AIM OF THE TASK: Only the lines from the top of the data through the one with "match setRefusal s p v.1 es with" are to be written out, each exactly as it stands.

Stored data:
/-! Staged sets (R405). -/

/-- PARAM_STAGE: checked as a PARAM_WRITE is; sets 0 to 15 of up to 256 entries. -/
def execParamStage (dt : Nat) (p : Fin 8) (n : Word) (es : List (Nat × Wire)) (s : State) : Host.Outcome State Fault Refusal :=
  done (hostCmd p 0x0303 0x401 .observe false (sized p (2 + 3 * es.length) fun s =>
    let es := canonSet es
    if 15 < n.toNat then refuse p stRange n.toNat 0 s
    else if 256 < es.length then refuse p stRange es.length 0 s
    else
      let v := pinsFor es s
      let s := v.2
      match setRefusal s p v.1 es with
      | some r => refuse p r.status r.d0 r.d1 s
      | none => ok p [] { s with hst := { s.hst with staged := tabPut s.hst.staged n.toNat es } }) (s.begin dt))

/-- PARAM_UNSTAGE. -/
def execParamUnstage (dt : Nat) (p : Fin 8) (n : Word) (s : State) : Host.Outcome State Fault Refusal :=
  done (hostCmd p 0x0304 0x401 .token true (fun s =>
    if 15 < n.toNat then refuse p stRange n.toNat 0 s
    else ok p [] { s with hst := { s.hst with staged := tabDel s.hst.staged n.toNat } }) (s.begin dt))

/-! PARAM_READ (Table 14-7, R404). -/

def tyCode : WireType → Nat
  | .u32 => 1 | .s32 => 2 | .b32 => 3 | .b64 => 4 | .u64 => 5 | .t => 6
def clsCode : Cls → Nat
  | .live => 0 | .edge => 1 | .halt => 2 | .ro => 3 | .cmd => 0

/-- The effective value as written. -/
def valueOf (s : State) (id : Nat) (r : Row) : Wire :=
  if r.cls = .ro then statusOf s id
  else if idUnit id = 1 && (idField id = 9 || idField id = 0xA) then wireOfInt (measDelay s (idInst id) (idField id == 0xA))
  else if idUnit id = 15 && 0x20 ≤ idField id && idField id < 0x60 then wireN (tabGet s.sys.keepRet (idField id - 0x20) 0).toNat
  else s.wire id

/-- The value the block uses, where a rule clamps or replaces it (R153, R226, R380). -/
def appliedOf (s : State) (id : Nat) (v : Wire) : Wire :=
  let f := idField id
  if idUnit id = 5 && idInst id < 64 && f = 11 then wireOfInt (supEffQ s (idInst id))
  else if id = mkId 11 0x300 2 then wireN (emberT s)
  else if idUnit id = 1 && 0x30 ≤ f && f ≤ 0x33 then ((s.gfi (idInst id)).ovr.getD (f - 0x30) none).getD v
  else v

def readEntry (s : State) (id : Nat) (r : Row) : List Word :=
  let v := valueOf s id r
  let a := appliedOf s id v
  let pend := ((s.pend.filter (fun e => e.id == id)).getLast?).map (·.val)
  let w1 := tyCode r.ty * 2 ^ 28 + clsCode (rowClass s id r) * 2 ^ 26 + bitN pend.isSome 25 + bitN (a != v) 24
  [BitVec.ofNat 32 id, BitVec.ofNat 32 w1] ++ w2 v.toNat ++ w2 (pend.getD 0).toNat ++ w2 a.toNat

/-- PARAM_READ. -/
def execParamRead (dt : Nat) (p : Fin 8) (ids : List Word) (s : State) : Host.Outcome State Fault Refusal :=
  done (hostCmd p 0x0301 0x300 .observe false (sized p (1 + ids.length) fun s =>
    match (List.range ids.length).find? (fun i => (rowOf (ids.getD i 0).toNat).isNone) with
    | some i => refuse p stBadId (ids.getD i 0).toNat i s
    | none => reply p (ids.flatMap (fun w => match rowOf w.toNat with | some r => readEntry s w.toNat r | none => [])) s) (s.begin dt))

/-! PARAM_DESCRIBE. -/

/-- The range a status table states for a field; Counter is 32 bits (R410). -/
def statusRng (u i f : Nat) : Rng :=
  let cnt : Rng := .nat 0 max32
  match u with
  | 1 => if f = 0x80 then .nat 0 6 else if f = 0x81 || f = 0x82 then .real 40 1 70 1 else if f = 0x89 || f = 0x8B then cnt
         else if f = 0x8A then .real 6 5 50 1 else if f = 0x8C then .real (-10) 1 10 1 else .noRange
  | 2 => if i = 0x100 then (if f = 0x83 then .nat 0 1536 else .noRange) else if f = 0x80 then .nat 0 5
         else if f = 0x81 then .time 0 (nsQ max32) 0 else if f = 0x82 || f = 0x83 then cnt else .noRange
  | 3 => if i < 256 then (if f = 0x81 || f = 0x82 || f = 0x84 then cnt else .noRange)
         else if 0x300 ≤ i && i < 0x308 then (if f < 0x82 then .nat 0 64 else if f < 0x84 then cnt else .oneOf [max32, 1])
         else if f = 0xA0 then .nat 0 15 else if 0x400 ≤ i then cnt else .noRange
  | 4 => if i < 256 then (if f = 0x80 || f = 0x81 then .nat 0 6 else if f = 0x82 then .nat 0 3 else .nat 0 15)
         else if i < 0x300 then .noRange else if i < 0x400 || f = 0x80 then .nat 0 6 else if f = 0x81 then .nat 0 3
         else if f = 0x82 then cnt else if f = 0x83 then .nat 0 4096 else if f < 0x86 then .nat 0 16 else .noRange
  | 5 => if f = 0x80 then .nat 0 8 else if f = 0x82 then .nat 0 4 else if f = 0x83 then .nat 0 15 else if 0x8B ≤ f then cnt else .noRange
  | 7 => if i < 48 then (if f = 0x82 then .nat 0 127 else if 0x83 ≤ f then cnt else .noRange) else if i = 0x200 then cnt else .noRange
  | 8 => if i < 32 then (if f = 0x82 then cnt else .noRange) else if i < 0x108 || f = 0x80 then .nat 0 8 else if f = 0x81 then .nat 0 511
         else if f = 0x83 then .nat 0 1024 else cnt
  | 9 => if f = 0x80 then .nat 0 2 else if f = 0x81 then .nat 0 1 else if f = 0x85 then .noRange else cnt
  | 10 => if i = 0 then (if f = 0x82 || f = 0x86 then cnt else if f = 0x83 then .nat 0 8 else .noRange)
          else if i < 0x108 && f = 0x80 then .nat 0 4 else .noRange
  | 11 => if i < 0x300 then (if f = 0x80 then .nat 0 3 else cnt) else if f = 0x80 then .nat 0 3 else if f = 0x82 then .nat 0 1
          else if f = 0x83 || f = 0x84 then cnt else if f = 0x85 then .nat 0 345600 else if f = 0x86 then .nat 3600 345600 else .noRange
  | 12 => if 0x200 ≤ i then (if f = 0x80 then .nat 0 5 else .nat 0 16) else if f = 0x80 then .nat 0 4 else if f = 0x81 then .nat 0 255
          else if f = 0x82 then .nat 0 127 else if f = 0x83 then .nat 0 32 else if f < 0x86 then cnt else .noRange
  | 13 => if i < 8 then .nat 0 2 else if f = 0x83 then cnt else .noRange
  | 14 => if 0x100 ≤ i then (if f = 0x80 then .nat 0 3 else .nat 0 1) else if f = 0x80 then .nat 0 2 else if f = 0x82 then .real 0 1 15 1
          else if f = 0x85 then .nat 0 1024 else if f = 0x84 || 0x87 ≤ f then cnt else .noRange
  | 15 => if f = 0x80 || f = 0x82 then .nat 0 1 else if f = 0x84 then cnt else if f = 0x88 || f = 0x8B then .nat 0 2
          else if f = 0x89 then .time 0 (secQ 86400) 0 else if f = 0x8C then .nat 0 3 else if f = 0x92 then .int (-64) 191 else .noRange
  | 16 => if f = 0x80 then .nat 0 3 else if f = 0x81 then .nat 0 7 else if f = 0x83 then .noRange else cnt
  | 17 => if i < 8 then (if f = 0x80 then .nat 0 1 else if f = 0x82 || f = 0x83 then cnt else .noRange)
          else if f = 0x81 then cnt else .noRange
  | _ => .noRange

REPLY TO THE EXERCISE:
/-! Staged sets (R405). -/

/-- PARAM_STAGE: checked as a PARAM_WRITE is; sets 0 to 15 of up to 256 entries. -/
def execParamStage (dt : Nat) (p : Fin 8) (n : Word) (es : List (Nat × Wire)) (s : State) : Host.Outcome State Fault Refusal :=
  done (hostCmd p 0x0303 0x401 .observe false (sized p (2 + 3 * es.length) fun s =>
    let es := canonSet es
    if 15 < n.toNat then refuse p stRange n.toNat 0 s
    else if 256 < es.length then refuse p stRange es.length 0 s
    else
      let v := pinsFor es s
      let s := v.2
      match setRefusal s p v.1 es with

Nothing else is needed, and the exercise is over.